Polícia civil
Mãe alega "correção" ao ser presa por bater em filha com fios
Mãe é presa em Água Boa (MT) após agredir filha de 12 anos com fios elétricos. Vítima ligou para a polícia pedindo socorro.
Mulher utilizou fios elétricos contra a menina de 12 anos em Água Boa; vítima ligou para pedir socorro.
A linha tênue entre a disciplina parental e o crime de lesão corporal foi rompida nesta quinta-feira (15), em Água Boa (MT). Uma discussão banal sobre tarefas domésticas terminou com a prisão em flagrante de H.G.C.R., de 35 anos. A mulher é acusada de agredir a própria filha, de apenas 12 anos, utilizando fios elétricos. O caso expõe a naturalização da violência como método “educativo” em alguns lares.
O episódio só chegou ao conhecimento das autoridades porque a própria vítima, identificada pelas iniciais I.R.R.J., teve a coragem de pedir ajuda. A menina telefonou para o plantão policial em um momento de desespero. No registro oficial, a equipe descreveu a urgência do chamado.
“Recebemos durante o plantão policial ligação de uma menina pedindo socorro, que seu caso seria sério”, relataram os agentes no Boletim de Ocorrência. Ao chegarem à residência no Bairro Operário, os policiais confirmaram a denúncia. A criança apresentava lesões visíveis e aparentes no braço e na boca.
A dinâmica da violência
O conflito começou, segundo os autos, por causa da limpeza da casa. A adolescente relatou que houve um desentendimento sobre de quem seria a vez de realizar o serviço. Ela argumentou que a tarefa caberia à irmã mais velha. A resposta desagradou profundamente a mãe.
Conforme o termo de declaração da vítima, a reação materna foi explosiva. A menor detalhou às autoridades a aleatoriedade da violência sofrida. Ela afirmou que “as agressões ocorrem com o que estiver ao alcance da mãe”. Neste caso, os objetos disponíveis eram contundentes.

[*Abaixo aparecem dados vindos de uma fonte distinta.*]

-- ==== Sys2Proof/Machine/Wire.lean ====
section
/-! DEFINITION. The wire engine and the PTP clock (spec 16 R335 to R355): steering and landing of received frames, the
transmit queues, timestamps, and the instructions 0xE0 to 0xE5. -/

namespace Sys2Proof.Machine

/-! ### State helpers -/

/-- Change the wire engine. -/
def State.modWire (s : State) (f : Wire → Wire) : State := { s with wire := f s.wire }
/-- Change a port. -/
def State.modPort (s : State) (p : Nat) (f : Port → Port) : State := s.modWire fun w => { w with ports := updAt w.ports p f }
/-- A port. -/
def State.port (s : State) (p : Nat) : Port := s.wire.ports.getD p Port.reset
/-- A ring's record, if it has been bound, reserved or has dropped frames. -/
def State.ring? (s : State) (r : Nat) : Option Ring := s.wire.rings.find? fun x => x.idx == r
/-- A ring with no binding. -/
def Ring.empty (r : Nat) : Ring :=
  { idx := r, unit := none, reserved := none, desc := 0, slots := [], nextSlot := 0, rseq := 0, drops := 0, landings := []
    unboundDrops := 0 }
/-- Change a ring, making its record where there is none. -/
def State.modRing (s : State) (r : Nat) (f : Ring → Ring) : State :=
  s.modWire fun w =>
    if w.rings.any fun x => x.idx == r then { w with rings := updIf w.rings (fun x => x.idx == r) f }
    else { w with rings := w.rings ++ [f (Ring.empty r)] }

/-! ### Ring descriptors (R338) -/

/-- The offset of the barrier object. -/
def ringBar (d : DWord) : Nat := 8 * (d.extractLsb' 46 18).toNat
/-- BARMODE. -/
def ringMode (d : DWord) : Nat := (d.extractLsb' 44 2).toNat
/-- OVTRAP. -/
def ringTrap (d : DWord) : Bool := d.getLsbD 43
/-- The number of slots. -/
def ringSlots (d : DWord) : Nat := 2 ^ (d.extractLsb' 36 4).toNat
/-- The size of a slot. -/
def ringSlotBytes (d : DWord) : Nat := 2 ^ (d.extractLsb' 32 4).toNat
/-- The offset of slot 0. -/
def ringBase (d : DWord) : Nat := (d.extractLsb' 0 32).toNat

/-! ### Frames (R336, R337) -/

/-- A 16-bit big-endian field of a frame. -/
def be16 (f : List Byte) (i : Nat) : Nat := 256 * (f.getD i 0).toNat + (f.getD (i + 1) 0).toNat

/-- A big-endian field of `n` bytes. -/
def beNat (f : List Byte) (i n : Nat) : Nat := natOfBytes ((f.drop i).take n).reverse

/-- A UDP datagram found in a frame: version, addresses, and the offset of its UDP header. -/
structure Udp where
  v6 : Bool
  src : BitVec 128
  dst : BitVec 128
  udp : Nat
  ip : Nat
  deriving DecidableEq, Repr, Inhabited

/-- What a frame's IP header says: a fragment, a UDP datagram, or something else. -/
inductive IpKind where
  | fragment
  | udp (u : Udp)
  | other
  deriving DecidableEq, Repr

/-- Whether a frame carries an 802.1Q tag. -/
def hasTag (f : List Byte) : Bool := be16 f 12 == 0x8100
/-- The offset of what follows the Ethertype. -/
def l3 (f : List Byte) : Nat := if hasTag f then 18 else 14
/-- The Ethertype. -/
def ethertype (f : List Byte) : Nat := be16 f (l3 f - 2)

/-- The IPv6 extension headers whose length byte counts units of 8 bytes beyond the first: hop-by-hop, routing, destination,
mobility, host identity, shim and the two for experiments. PRESUMED: log 75. -/
def v6Extension (next : Nat) : Bool := [0, 43, 60, 135, 139, 140, 253, 254].contains next
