/-! ### Levels (R370, R371) -/

/-- A phase or job of a context, as it stands. -/
def State.level (s : State) (ctx job : Nat) (phase : Option Nat) : LevelRec :=
  (s.fe.levels.find? fun l => l.ctx == ctx && l.job == job && l.phase == phase).getD
    { ctx := ctx, job := job, phase := phase, done := 0, active := 0, closed := false, cancelled := false, failed := false }
/-- Change a phase or job, making its record where there is none. -/
def State.modLevel (s : State) (ctx job : Nat) (phase : Option Nat) (f : LevelRec → LevelRec) : State :=
  s.modFe fun e =>
    if e.levels.any fun l => l.ctx == ctx && l.job == job && l.phase == phase then
      { e with levels := updIf e.levels (fun l => l.ctx == ctx && l.job == job && l.phase == phase) f }
    else { e with levels := e.levels ++ [f (s.level ctx job phase)] }
/-- Change a phase and its job. -/
def State.modLevels (s : State) (ctx job phase : Nat) (f : LevelRec → LevelRec) : State :=
  (s.modLevel ctx job (some phase) f).modLevel ctx job none f

/-- Whether a launch counts as a member of its levels: a bundle without a launch part does not. -/
def Launch.counted (l : Launch) : Bool := l.part.grid != 0

/-- Whether a launch has not settled for its levels. -/
def Launch.unsettled (l : Launch) : Bool := l.stage != .done

/-- Whether a phase is done (R370). -/
def State.phaseDone (s : State) (ctx job phase : Nat) : Bool :=
  (s.level ctx job (some phase)).closed &&
    !(s.fe.launches.any fun l => l.ctx == ctx && l.job == job && l.phase == phase && l.unsettled) &&
    !(s.fe.graphs.any fun g => g.ctx == ctx && g.job == job && g.phase == phase && !g.settled)

/-- Whether a job is done (R370): closed, with every phase that a command has named done. -/
def State.jobDone (s : State) (ctx job : Nat) : Bool :=
  (s.level ctx job none).closed && s.fe.levels.all fun l =>
    match l.phase with
    | some p => !(l.ctx == ctx && l.job == job) || s.phaseDone ctx job p
    | none => true

/-- A command names a phase and job: one that is done opens again (R370). -/
def State.openLevels (s : State) (ctx job phase : Nat) : State :=
  let jd := s.jobDone ctx job
  let pd := s.phaseDone ctx job phase
  let s1 := s.modLevel ctx job (some phase) fun l => if pd then { l with closed := false } else l
  s1.modLevel ctx job none fun l => if jd then { l with closed := false } else l

/-- The high half of a level's word (R371). -/
def levelHigh (state active : Nat) : Nat := state * 2 ^ 30 + active % 2 ^ 24

/-- A level's word (R371). -/
def levelWord (done state active : Nat) : DWord := BitVec.ofNat 64 (levelHigh state active * 2 ^ 32 + done % 2 ^ 32)

/-- STATE: failed outranks cancelled, which outranks complete (R371). -/
def levelState (failed cancelled complete : Bool) : Nat := if failed then 3 else if cancelled then 2 else if complete then 1 else 0

/-- Whether some unit of a launch was dropped or ended (R372). -/
def Launch.cut (l : Launch) : Bool := l.ends.any fun e => e.how != .complete

/-- The status of a settled launch (R367, R372, R402). -/
def Launch.status (l : Launch) : Nat := if l.failed then 4 else if l.cut then 3 else 2

/-- The word of a launch (R371). -/
def State.launchWord (s : State) (l : Launch) : DWord :=
  let settled := l.stage == .settled || l.stage == .posting || l.stage == .done
  let active := s.units.countP fun u => u.launch == l.key && !u.shadow
  levelWord l.done (levelState l.failed l.cut settled) active

/-- The launches of a graph instance that have not settled for it. -/
def State.graphLaunches (s : State) (inst : Nat) : List Launch :=
  s.fe.launches.filter fun l => (l.graph.map (·.1)) == some inst && l.unsettled

/-- Whether a graph instance contains a failed member, or has failed itself (R371). -/
def State.graphFailed (s : State) (g : Graph) : Bool :=
  g.failed || g.hasFailed || (s.graphLaunches g.inst).any fun l => l.failed
/-- Whether a graph instance contains a member that was cut short, or has been cancelled (R371). -/
def State.graphCut (s : State) (g : Graph) : Bool :=
  g.cancelled || g.hasCut || (s.graphLaunches g.inst).any Launch.cut

/-- The word of a graph instance (R371). -/
def State.graphWord (s : State) (g : Graph) : DWord :=
  levelWord g.done (levelState (s.graphFailed g) (s.graphCut g) g.settled) g.active
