/-- Start the launch of a part that `LAUNCH` has read (R382): the identifier, or 0 where the part is refused.
DESIGN CHOICE: log 35. -/
def State.launchFrom (s : State) (x : Ctx) (part : List Byte) (sig : Option (List Byte)) : State × Word :=
  let me := s.myLaunch x
  let p := launchPartOf part
  let rs := (if launchZeros part true then [] else [2]) ++ s.partReasons me.sys me.ctx me.func (some x.u) part ++
    (match sig with
      | some b => (if zeros b 18 46 then [] else [2]) ++ (if signalBad b then [11] else [])
      | none => [])
  match minOf rs, s.readDesc me.ctx p.kdesc with
  | none, some d =>
    let key := s.fe.nextKey
    let s1 := if p.args = 0 then s.copyArgs key x.u d.args else s.buildArgs key me.ctx p.args d.args 0
    s1.enlist
      { func := me.func, ctx := me.ctx, queue := me.queue, job := me.job, phase := me.phase, graph := none, tag := 0
        hdr := none, deadline := s.childDeadline me, pre := [], post := [], signal := sig.map signalPartOf } (some p) d
  | r, _ => (s.logRec 1 0 (BitVec.ofNat 32 (r.getD 4)) 0, 0)

/-- LAUNCH (R382): a release at `.dev`. -/
def execLaunch (c : Ctl) (d : VReg) (p : MemOp) (s : State) : Host.Outcome State Fault Refusal :=
  s.issue (opFe c p.reads p.lastRegs (dstRegs d 1)) fun x s =>
    match s.reachMem x p 64 64 permR rightR [0, 3] with
    | .error t => .trap t
    | .ok a =>
      if !s.released x then .wait s .fence
      else match s.blockAt a 0 64 with
        | .error t => .trap t
        | .ok b =>
          let give (r : State × Word) : Fx := .done (r.1.modCur fun f => f.pendRegs (x.f.slotOf d.toNat) [fresh r.2])
          if s.full true false then .wait { s with seqCtr := s.seqCtr + 1 } (.accept (.launch c d p) s.seqCtr)
          else
          let s := (s.noteRange s.mem x.u.core a.key 64).releaseTo x.u .dev
          if field b 40 1 = 1 then
            match s.reachMem x p 128 64 permR rightR [0, 3] with
            | .error t => .trap t
            | .ok a2 => match s.locate x.u a.space (a.adr + 64) rightR with
              | none => .trap (pageFault a.space (a.adr + 64))
              | some k2 => match s.blockAt { a2 with key := k2 - 64 } 64 64 with
                | .error t => .trap t
                | .ok sg => give ((s.noteRange s.mem x.u.core k2 64).launchFrom x b (some sg))
          else give (s.launchFrom x b none)

/-- CONT (R384): the checks of R98, then the fibre ends; a release at `.dev` (R388). -/
def execCont (c : Ctl) (delta : BitVec 27) (s : State) : Host.Outcome State Fault Refusal :=
  s.issue (opFe c [] [] []) fun x s =>
    match s.successor x delta with
    | .error e => .trap e
    | .ok d => if !s.released x then .wait s .fence else .done ((s.releaseTo x.u .dev).recordNext x true d).endCur

/-- GARM (R385): a release at `.dev`. -/
def execGarm (c : Ctl) (a : Src) (s : State) : Host.Outcome State Fault Refusal :=
  s.issue (opFe c (a.reads 1 false true) (a.lastRegs false) []) fun x s =>
    let n := (x.f.src32 a).toNat
    if !s.released x then .wait s .fence
    else
    let s := s.releaseTo x.u .dev
    match (s.myLaunch x).graph.bind fun g => s.graph? g.1 with
      | none => .done (s.refuseFe x 2)
      | some g =>
        if n < g.nodes.length then .done (s.modGraph g.inst fun y => { y with events := y.events ++ [n] })
        else .done (s.refuseFe x 2)

/-- GCOND (R385): a release at `.dev`. -/
def execGcond (c : Ctl) (k v : Src) (s : State) : Host.Outcome State Fault Refusal :=
  s.issue (opFe c (k.reads 1 false true ++ v.reads 3 true true) (k.lastRegs false ++ v.lastRegs true) []) fun x s =>
    let n := (x.f.src32 k).toNat
    if !s.released x then .wait s .fence
    else
    let s := s.releaseTo x.u .dev
    match (s.myLaunch x).graph.bind fun g => s.graph? g.1 with
      | none => .done (s.refuseFe x 2)
      | some g =>
        if n < 8 then .done (s.modGraph g.inst fun y => { y with regs := updAt y.regs n fun _ => x.f.src64 false v })
        else .done (s.refuseFe x 2)

/-- The form of `SIGNAL`. -/
def opSignal (c : Ctl) (p : MemOp) (v : Src) (takes : List FaultClass) : Op :=
  { opFe c (p.reads ++ v.reads 3 true true) (p.lastRegs ++ v.lastRegs true) [] with takes := [.frontEnd, .plant] ++ takes }

/-- SIGNAL as a write (R386): a release at `.sys`, then an 8-byte store. -/
def execSignalWrite (c : Ctl) (p : MemOp) (v : Src) (s : State) : Host.Outcome State Fault Refusal :=
  let o := opSignal c p v []
  s.issue o fun x s =>
    match s.reachMem x p 8 8 permW rightW [0, 4, 5] with
    | .error t => .trap t
    | .ok a =>
      let w := x.f.srcPair false v
      s.request x (.store (bytesOfWords [w.1, w.2]) [w.1.code, w.2.code]) .rel false .sys a 8 [] o.last

/-- SIGNAL as an add (R233, R386). -/
def execSignalAdd (c : Ctl) (p : MemOp) (v : Src) (s : State) : Host.Outcome State Fault Refusal :=
  let o := opSignal c p v [.store]
  s.issue o fun x s =>
    match s.reachMem x p 8 8 (permW ||| permA) (rightR ||| rightW) [0, 4, 5] with
    | .error t => .trap t
    | .ok a =>
      if a.space == 4 && !((s.hostKey (s.funcOf x.u) a.adr).map (·.2)).getD false then
        .trap (trapOf 0x22 (p.cap.n.setWidth 32))
      else s.request x (.amo .add false (x.f.src64 false v)) .rel false .sys a 8 [] o.last

/-- CANCEL (R372, R387). -/
def execCancel (c : Ctl) (l : Level) (d : VReg) (a : Src) (s : State) : Host.Outcome State Fault Refusal :=
  s.issue (opFe c (a.reads 1 false true) (a.lastRegs false) (dstRegs d 1)) fun x s =>
    let r := s.cancelBy (s.myLaunch x) l (x.f.src32 a)
    .done (r.1.modCur fun f => f.pendRegs (x.f.slotOf d.toNat) [fresh (BitVec.ofNat 32 r.2)])

/-- Whether a word that `LVLQ` returns makes it an acquire (R387): STATE 1 to 3, of a launch or wider. -/
def levelAcquires (l : Level) (w : DWord) : Bool := l != .unit && w.extractLsb' 62 2 != 0

/-- LVLQ (R371, R387). -/
def execLvlq (c : Ctl) (l : Level) (d : VReg) (a : Src) (s : State) : Host.Outcome State Fault Refusal :=
  s.issue (opFe c (a.reads 1 false true) (a.lastRegs false) (dstRegs d 2)) fun x s =>
    let w := (s.levelBy (s.myLaunch x) l (x.f.src32 a)).getD (BitVec.allOnes 64)
    let found := (s.levelBy (s.myLaunch x) l (x.f.src32 a)).isSome
    let s1 := if found && levelAcquires l w then s.dropL1Shared x.u.core else s
    .done (s1.modCur fun f => f.pendRegs (x.f.slotOf d.toNat) (regs64 w))

/-- A host ring (R377). -/
def State.hostRing (s : State) (func h : Nat) : HostRing :=
  (s.fe.rings.find? fun r => r.func == func && r.idx == h).getD { func := func, idx := h, base := 0, ctl := 0, head := 0, tail := 0 }
/-- Change a host ring, making its record where there is none. -/
def State.modHostRing (s : State) (func h : Nat) (f : HostRing → HostRing) : State :=
  s.modFe fun e =>
    if e.rings.any fun r => r.func == func && r.idx == h then
      { e with rings := updIf e.rings (fun r => r.func == func && r.idx == h) f }
    else { e with rings := e.rings ++ [f (s.hostRing func h)] }
/-- HRCTL.EN. -/
def HostRing.en (r : HostRing) : Bool := r.ctl.getLsbD 31
/-- HRCTL.SIZE. -/
def HostRing.size (r : HostRing) : Nat := (r.ctl.extractLsb' 8 5).toNat
/-- HRCTL.VEC. -/
def HostRing.vec (r : HostRing) : Nat := (r.ctl.extractLsb' 0 6).toNat

/-- The bytes of an entry of a host ring (R378). -/
def hostEntry (payload : List Byte) (t : BitVec 96) (n : Nat) : List Byte :=
  payload ++ bytesOfNat 12 t.toNat ++ List.replicate 12 0 ++ bytesOfNat 8 n

/-- HPOST (R383): a release at `.sys`. -/
def execHpost (c : Ctl) (d : VReg) (h : Src) (v : RSrc) (s : State) : Host.Outcome State Fault Refusal :=
  let o := opFe c (h.reads 1 false true ++ groupReads 3 v.n.toNat 8 false) (h.lastRegs false ++ v.lastRegs 8) (dstRegs d 1)
  s.issue o fun x s =>
    let func := s.funcOf x.u
    let n := (x.f.src32 h).toNat
    let r := s.hostRing func n
    if 64 ≤ n || !r.en then .done (s.refuseFe x 1)
    else if !s.released x then .wait s .fence
    else if r.head.toNat + 2 ^ r.size ≤ r.tail.toNat then
      .wait { s with seqCtr := s.seqCtr + 1 } (.accept (.hpost c d h v) s.seqCtr)
    else
      let off := (r.base.toNat + 64 * (r.tail.toNat % 2 ^ r.size)) % 2 ^ 64
      match s.hostKey func off with
      | none => .trap (pageFault 4 off)
      | some (k, _) =>
        let s := s.releaseTo x.u .sys
        let no := r.tail + 1
        let words := (List.range 8).map fun i => x.f.reg (v.n.toNat + i)
        let out := words.map egress
        let s0 := s.noteEgress x.u.core ((List.range 8).map fun i => (k + 4 * i, x.f.reg (v.n.toNat + i)))
        let s1 := s0.pokeKeys ((List.range 64).map fun i => k + i) (hostEntry (bytesOfWords out) s.wire.ptp no.toNat)
        let s2 := (s1.modHostRing func n fun r => { r with tail := no }).raiseEvent func r.vec
        .done (s2.modCur fun f => f.pendRegs (x.f.slotOf d.toNat) [fresh (pairLo no)])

A menina foi atingida por “fio de carregador de celular, fio de carregador de bicicleta elétrica, além de socos, tapas e puxões de cabelo”. A violência escalou rapidamente. A mãe ainda arremessou um aparelho celular contra o rosto da filha quando esta ameaçou chamar a polícia.
Ciclo de agressões
O depoimento da vítima sugere um padrão de comportamento abusivo, e não um fato isolado. Há indícios preocupantes de rotina violenta no lar. A adolescente afirmou categoricamente que “sempre houve agressões físicas por parte de sua mãe, especialmente quando esta chega estressada”.
A violência, ao que tudo indica, não poupa outros vulneráveis da família. A menor relatou já ter presenciado a mãe agredir outras pessoas da casa. O histórico incluiria ataques contra “a irmã de três anos, a irmã grávida e a avó”. Esse contexto reforçou a necessidade da intervenção policial imediata.
“Perdi o controle”
Levada à Delegacia de Água Boa, H.G.C.R. foi interrogada e não negou a autoria das lesões. A frentista justificou o ato como uma medida disciplinar que saiu do controle. Ela alegou ter ficado “muito magoada” com a resposta dada pela menina durante a discussão.
Segundo a mãe, o estopim foi uma frase dita pela filha: “eu não pedi para vir ao mundo, e a obrigação de fazer o serviço é seu”. Essa afronta verbal teria sido o gatilho para o ataque físico.
Em sua defesa, a suspeita tentou minimizar o dolo de ferir. “A agressão foi com intenção de corrigir [a filha] e não tinha intenção de machucá-la”, afirmou a mulher em depoimento. Contudo, ela admitiu que “acabou batendo em [I.] com as mãos e com um pedaço de fio”.
Prisão sem fiança
O delegado Danilo Rodrigues Barbosa, responsável pelo caso, foi rigoroso na análise jurídica. Ele ratificou a prisão em flagrante por Lesão Corporal Dolosa no contexto de Violência Doméstica. A autoridade policial não permitiu que a mulher respondesse em liberdade imediata.
Não houve arbitramento de fiança na fase policial. O delegado considerou que a pena máxima para o delito supera quatro anos, o que impede a concessão do benefício na delegacia. Portanto, a liberdade provisória dependerá de decisão judicial.
H.G.C.R. foi encaminhada para o sistema prisional. A vítima passou por exame de corpo de delito e foi entregue aos cuidados de uma responsável legal. A medida visa garantir sua integridade física longe do ambiente onde deveria ser protegida.